How to query for duplicate data records in MongoDB using aggregate

How to query for duplicate data records in MongoDB using aggregate _mongodb

Last Update:2017-01-18 Source: Internet

Author: User

Tags mongodb

Developer on Alibaba Coud: Build your first app with APIs, SDKs, and tutorials on the Alibaba Cloud. Read more ＞

MongoDB Aggregation (aggregate) is used primarily to process data (such as statistical averages, sums, and so on) and to return computed data results.

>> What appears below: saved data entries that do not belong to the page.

/-- After the workgroup is resumed its halt only has its binned lanes filed again and makes records (R379, R482). -/
theorem endHalt_kept (s : State) (wg : Nat) (g : Workgroup) : ResumedKept wg (s.resumed wg g) (s.endHalt wg g) := by
  have flushed {t : State} (h : ResumedKept wg (s.resumed wg g) t) : ResumedKept wg (s.resumed wg g) (t.flushDebug g.ctx) :=
    h.trans (.flushDebug (h.free (resumed_unhalted s wg g)) g.ctx)
  unfold State.endHalt
  refine flushed ?_
  refine .trans ?_ (.foldl (fun _ _ u => .traceRecord u _ _ _ _ _ _ _) _)
  refine .trans ?_ (.foldl (fun r _ u => .refile u g r) _)
  refine .trans ?_ (.updCore _ _ _)
  exact .of_workgroups rfl rfl

theorem rteComplete : RteComplete := by
  intro f s x hc hact hout
  have hexec : exec (.rte f) s = .next (if x.priv then s.endTrap x.wg else s.onceFault x f (s.actives x f) .illPriv 0) := by
    change execRte f s = _
    rw [execRte, onceStep_canIssue hc hact hout]
  refine ⟨fun hpriv => ?_, fun g t hpriv hg ht hnest => ?_⟩
  · rw [hexec, hpriv]
    rfl
  have hret : s.returnFromTrap x.wg = s.endHalt x.wg g := by simp only [State.returnFromTrap, hg, ht, hnest]
  have hkept := endHalt_kept s x.wg g
  have hres := resumed_wg? hg
  refine ⟨s.endHalt x.wg g, ?_, ?_, fun w v p l hv hl => ?_⟩
  · rw [hexec, hpriv, ← hret]
    rfl
  · rw [hkept.trap, hres]
    rfl
  have hwarp : (s.resumed x.wg g).warp? x.wg w = some (v.resume s.seq) := by
    simp only [State.warp?, hres, Workgroup.resumed, Option.bind_some, List.getElem?_map, hv, Option.map_some]
  have hlane : (s.resumed x.wg g).lane? ⟨x.wg, w, p⟩ = some (l.resume (v.laneBefore p)) := by
    simp only [State.lane?, hwarp, Option.bind_some, resume_lane?, hl, Option.map_some]
  have hslots := hkept.warps w
  rw [hwarp, Option.map_some, resume_modeSlots] at hslots
  obtain ⟨u, hu, hmode⟩ := Option.map_eq_some_iff.mp hslots
  simp only [Warp.modeSlots, Prod.mk.injEq] at hmode
  obtain ⟨hmode, hactive, hpending⟩ := hmode
  refine ⟨?_, ?_, ?_, ?_⟩
  · exact (hkept.lanes _).trans (congrArg _ hlane)
  · rw [hu, Option.map_some, hmode]
  · rw [hu, Option.map_some, hactive]
  · rw [hu, Option.map_some, hpending]

/-- Settles O10: the trap instructions are per-lane instructions in which every active lane faults, and RTE in a handler ends the
halt of its workgroup. -/
theorem trapInstructions : Obligations.TrapInstructions :=
  ⟨⟨trapCompletes fun _ _ => rfl, trapCompletes fun _ _ => rfl⟩, rteComplete⟩

end Sys2Proof.Machine
end

section
/-! SUPPORT. CTXSV and CTXRS: the save and the restore they begin, and what reading a save area keeps (R337, R391, R397). -/

namespace Sys2Proof.Machine

/-! ### What the reading of a save area keeps (R397, log 9) -/

/-- A change of a context that keeps its number, whether it was killed, and the commands that wait for its save. -/
def KeepsSaveCmds (f : Context → Context) : Prop := ∀ c, (f c).id = c.id ∧ (f c).killed = c.killed ∧ (f c).saveCmds = c.saveCmds

/-- Memory, and the commands that wait for the save of each context, stand as before. -/
structure SavesKept (s t : State) : Prop where
  mem  : t.mem = s.mem
  ctxs : ∀ n, (t.ctx? n).map Context.saveCmds = (s.ctx? n).map Context.saveCmds

theorem SavesKept.refl (s : State) : SavesKept s s := ⟨rfl, fun _ => rfl⟩

theorem SavesKept.trans {s t u : State} (h : SavesKept s t) (k : SavesKept t u) : SavesKept s u :=
  ⟨k.mem.trans h.mem, fun n => (k.ctxs n).trans (h.ctxs n)⟩

theorem SavesKept.foldl {α : Type} {k : State → α → State} (hk : ∀ s a, SavesKept s (k s a)) (l : List α) (s : State) :
    SavesKept s (l.foldl k s) := by
  induction l generalizing s with
  | nil => exact .refl s
  | cons a l ih => exact (hk s a).trans (ih _)

theorem SavesKept.of_contexts {s t : State} (hmem : t.mem = s.mem) (hctx : t.contexts = s.contexts) : SavesKept s t :=
  ⟨hmem, fun n => by simp only [State.ctx?, hctx]⟩

theorem SavesKept.updCtx (s : State) (n : Nat) {f : Context → Context} (hf : KeepsSaveCmds f) : SavesKept s (s.updCtx n f) := by
  refine ⟨rfl, fun m => ?_⟩
  rw [ctx?_updCtx (fun c => ⟨(hf c).1, (hf c).2.1⟩)]
  split
  · cases s.ctx? m with
    | none => rfl
    | some c => exact congrArg some (hf c).2.2
  · rfl

theorem readFields_keeps {fs : List (Field Context)} (hfs : ∀ f ∈ fs, ∀ v, KeepsSaveCmds (f.set v)) (b : List Byte) :
    KeepsSaveCmds (readFields fs b) := by
  induction fs generalizing b with
  | nil => exact fun _ => ⟨rfl, rfl, rfl⟩
  | cons f fs ih =>
    intro c
    obtain ⟨hid, hkilled, hcmds⟩ := ih (fun g hg => hfs g (List.mem_cons_of_mem _ hg)) (b.drop f.size) (f.set (leNat (b.take f.size)) c)
    obtain ⟨gid, gkilled, gcmds⟩ := hfs f List.mem_cons_self (leNat (b.take f.size)) c
    exact ⟨hid.trans gid, hkilled.trans gkilled, hcmds.trans gcmds⟩

theorem contextFields_keep : ∀ f ∈ contextFields, ∀ v, KeepsSaveCmds (f.set v) := by
  intro f hf v c
  simp only [contextFields, List.mem_cons, List.not_mem_nil, or_false] at hf
  rcases hf with rfl | rfl | rfl | rfl | rfl | rfl | rfl | rfl | rfl | rfl | rfl | rfl | rfl <;> exact ⟨rfl, rfl, rfl⟩

theorem SavesKept.readEngine (s : State) (id : Nat) (b : List Byte) : SavesKept s (s.readEngine id b) := by
  unfold State.readEngine
  dsimp only
  split
  · exact .refl s
  · split <;> exact .of_contexts rfl rfl
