-- ==== Sys2Proof/Machine/FileMove.lean ====
section
/-! DEFINITION. The meanings of the move entries; the word after a MOVFF is decoded on its own (R71, R126).
An instruction is a table entry and its meaning is the
decode result it produces (R9): the block is given the instruction's word, written here from the rule's `match` value and
operand bits, and answers the DECODE request at its port from the loaded table (R119). Under REF31 that answer is the one
the rule states; under another table it is what that table gives the word (R4). -/

namespace Sys2Proof.Machine

/-- R157 `MOVF`, 010100daffffffff: match 0x5000, mask 0xFC00. -/
def execMovf (d a : BitVec 1) (f : BitVec 8) (s : State) : Host.Outcome State Fault Refusal :=
  .next (decodeRequest (wordFda 0x5000 d a f) s)

/-- R158 `MOVFF`, 1100ssssssssssss: match 0xC000, mask 0xF000. -/
def execMovff (src : BitVec 12) (s : State) : Host.Outcome State Fault Refusal :=
  .next (decodeRequest (wordF12 0xC000 src) s)

/-- R159 `MOVWF`, 0110111affffffff: match 0x6E00, mask 0xFE00. -/
def execMovwf (a : BitVec 1) (f : BitVec 8) (s : State) : Host.Outcome State Fault Refusal :=
  .next (decodeRequest (wordFa 0x6E00 a f) s)

end Sys2Proof.Machine
end

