-- ==== Sys2Proof/Machine/StringView.lean ====
section
/-! DEFINITION. The source's string view of a word (R11, R12, R14): sixteen characters, most significant bit first, and the
prefix comparison character by character that R111 states beside the integer form. DECODE uses the integer form
(Matching.lean); that the two agree is one of the model's statements, and so is the cost bound of R10 and R215. -/

namespace Sys2Proof.Machine

/-- The `len` most significant-first bits of a value. -/
def bitsOf (v : Nat) : Nat → List Bool
  | 0 => []
  | len + 1 => v.testBit len :: bitsOf v len

/-- The word as a string of 16 bits: the character at position `k` is bit `15 - k` (R11). -/
def bitString (w : Word) : List Bool := bitsOf w.toNat 16

/-- `val(s)` (R14): the unsigned value of a bit string read most significant bit first. -/
def val (s : List Bool) : Nat := s.foldl (fun acc b => 2 * acc + b.toNat) 0

/-- The prefix of an entry as a bit string. -/
def prefixBits (e : Entry) : List Bool := bitsOf e.pval e.plen

/-- The characters at string positions `start` to `start + len - 1` (R12). -/
def substring (s : List Bool) (start len : Nat) : List Bool := (s.drop start).take len

/-- The comparison of R111: left to right, stopping at the first mismatching position. The second component counts the bit
comparisons made. -/
def compareBits : List Bool → List Bool → Bool × Nat
  | [], _ => (true, 0)
  | _ :: _, [] => (false, 0)
  | p :: ps, b :: bs => if p = b then ((compareBits ps bs).1, (compareBits ps bs).2 + 1) else (false, 1)

/-- How many bit comparisons a decode of `w` makes when every entry is compared in turn (R10, R215). -/
def decodeCost (t : List Entry) (w : Word) : Nat :=
  (t.map (fun e => (compareBits (prefixBits e) (bitString w)).2)).sum

end Sys2Proof.Machine
end

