/-! ### The empty table -/

/-- The empty description meets every check (R102). -/
theorem descriptionOk_nil (limit : Nat) : DescriptionOk limit [] :=
  ⟨Nat.zero_le limit, by simp, List.nodup_nil⟩

/-- With no RESET behind it a DECODE is served at once. -/
theorem step_decode {s : State} {seq : Nat} {w : Word} {rest : List Request} (hr : s.requests = .decode seq w :: rest)
    (hwaits : Request.reset ∉ rest) : step s = runWord w s := by
  have hclosed : ¬ s.resetChoiceOpen = true := by
    simp [State.resetChoiceOpen, hr, resetWaits_iff, hwaits]
  simp only [step, hr, serveDecode, if_neg hclosed]

@[simp] theorem decodeOutcome_nil (w : Word) : decodeOutcome [] w = .unknownOpcode := rfl

theorem liveTable_eq_nil {s : State} (hn : s.n = 0) : s.liveTable = [] := by
  rw [State.liveTable, hn, List.take_zero]

/-- Settles O37: the empty description is sound, and an empty table has no candidate for any word. -/
theorem emptyTableLoadsAndDecodesNothing : Obligations.EmptyTableLoadsAndDecodesNothing := by
  refine ⟨fun s rest hr hs => step_load_accepted hr hs (descriptionOk_nil _), ?_⟩
  intro s seq w rest hr hs hn hwaits
  obtain ⟨v, hv⟩ := runWord_is_decodeRequest w
  rw [step_decode hr hwaits, hv, decodeRequest_loaded v hs hr, liveTable_eq_nil hn, decodeOutcome_nil,
    finish_some_eq _ hr]

end Sys2Proof.Proofs
end

section
/-! The order of LOAD's checks (40_table_load.md R99): which check of a field, of an entry and of a description fails
first. -/

namespace Sys2Proof.Proofs

open Sys2Proof Sys2Proof.Machine Sys2Proof.Laws

/-! ### The fields of an entry (R97, R98)

`checkFields [f]` is the verdict on the field `f` alone. -/

theorem checkFields_cons (f : FieldDesc) (fs : List FieldDesc) :
    checkFields (f :: fs) = (checkFields [f]).or (checkFields fs) := by
  simp only [checkFields]
  split
  · rfl
  · split <;> rfl

theorem checkFields_singleton_eq_none {f : FieldDesc} : checkFields [f] = none ↔ FieldDescOk f := by
  rw [checkFields_eq_none, List.forall_mem_singleton]

theorem checkFields_singleton_eq_fieldName {f : FieldDesc} :
    checkFields [f] = some .fieldName ↔ f.name.length > 1 := by
  simp only [checkFields]
  exact Ne.ite_eq_left_iff (by split <;> decide)

theorem checkFields_singleton_eq_fieldWidth {f : FieldDesc} :
    checkFields [f] = some .fieldWidth ↔ f.name.length ≤ 1 ∧ f.width < 1 := by
  simp only [checkFields]
  by_cases hname : f.name.length > 1
  · simp [hname]
  · simp [hname, Nat.le_of_not_gt hname]

/-- The fields fail with the verdict on the first field that does not pass. -/
theorem checkFields_eq_some {fs : List FieldDesc} {c : ErrCode} :
    checkFields fs = some c ↔
      ∃ (k : Nat) (f : FieldDesc), fs[k]? = some f ∧ checkFields [f] = some c ∧ ∀ g ∈ fs.take k, FieldDescOk g := by
  induction fs with
  | nil => simp [checkFields]
  | cons f fs ih =>
    rw [checkFields_cons, Option.or_eq_some_iff, ih, checkFields_singleton_eq_none]
    constructor
    · rintro (hf | ⟨hok, k, g, hg, hc, hbefore⟩)
      · exact ⟨0, f, rfl, hf, by simp⟩
      · exact ⟨k + 1, g, hg, hc, by simpa using ⟨hok, hbefore⟩⟩
    · rintro ⟨k, g, hg, hc, hbefore⟩
      cases k with
      | zero =>
        obtain rfl : f = g := by simpa using hg
        exact .inl hc
      | succ k =>
        obtain ⟨hok, hrest⟩ : FieldDescOk f ∧ ∀ g ∈ fs.take k, FieldDescOk g := by simpa using hbefore
        exact .inr ⟨hok, k, g, hg, hc, hrest⟩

Somewhat similar to the count (*) in an SQL statement.

Aggregate () method

Methods of aggregation in MongoDB use aggregate ().

Grammar

The basic syntax format for the aggregate () method is as follows:

>db. Collection_name.aggregate (aggregate_operation)

We know that MongoDB belongs to a document type database and that its stored document types are JSON objects. It is because of this feature that we often use MONGODB for data access in Node.js. But since Node.js is executed asynchronously, this leads us to be unable to guarantee that each time the database save operation is atomic. That is, if the client initiates the same event twice in a row and stores the data in the database, it is likely to cause the data to be saved repeatedly. High concurrency, even if you have done a very strict validation in the code, such as the insertion of data to determine whether the data to be saved already exists, but there is still the risk of data can be repeatedly saved. Because in asynchronous execution, you have no way of ensuring which thread executes first, which thread executes, and all requests initiated by the client are not executed sequentially as we think. A better solution is to create a unique index in all tables in the MONGO database. In fact, MongoDB creates a unique index (can be canceled) for all tables by default for a _id field. If you want to create an index from Node.js in the Mongoose.schema, you can refer to the following code:

var mongoose = require (' Mongoose ');
var Schema = Mongoose. Schema;
var customerschema = new Mongoose. Schema ({
cname:string,
cellPhone, String,
sender:string,
tag:string,
behaviour:number,
Createtime: {
type:date,
default:Date.now
},
current:{
Type:boolean,
default:true
}
}, {
versionkey:false
});

In the model above we defined the structure of the table customer and created a unique index on the field Cname,cellphone,sender,tag,behaviour through the index () method, so that when the duplicate data containing the fields is inserted, The database throws an exception. To borrow Mongoose, if the database table has been created before and the program is running, when we modify the model and add an index, and then restart the app, Mongoose automatically detects and creates an index whenever there is access to the model. Of course, if the data is duplicated, the index creation fails. At this point, we can have the database automatically delete duplicate data by adding the dropdups option when we create the index, such as:

Customerschema.index ({cname:1,cellphone:1,sender:1,tag:1,behaviour:1}, {unique:true, dropdups:true});

However, according to MongoDB, the version is no longer used since 3.0 and does not provide an alternative solution. Looks like the authorities no longer provide the ability to automatically delete duplicate records when creating an index. How can you quickly and efficiently find duplicate records and delete them? First we have to find these records and then delete them through the Remove () method. The following query statement finds records with duplicate data for a given field:

Db.collection.aggregate ([
{$group: { 
_id: {firstfield: "$firstField", Secondfield: "$secondField"}, 
UniqueIDs: {$addToSet: ' $_id '},
count: {$sum: 1}}} 
, 
{$match: { 
count: {$gt: 1} 
}}

Replace the value of the _id property to specify the field you want to determine. Accordingly, the code in Node.js is as follows:

var deferred = Q.defer ();
var group = {Firstfield: "$firstField", Secondfield: "$secondField"};
Model.aggregate (). Group ({
_id:group,
uniqueids: {$addToSet: ' $_id '},
count: {$sum: 1}
}). Match ({count: {$gt: 1}}). EXEC (Deferred.makenoderesolver ());

The preceding code uses Q to replace the callback in the function execution. In Node.js asynchronous programming, using Q to handle callbacks is a good choice.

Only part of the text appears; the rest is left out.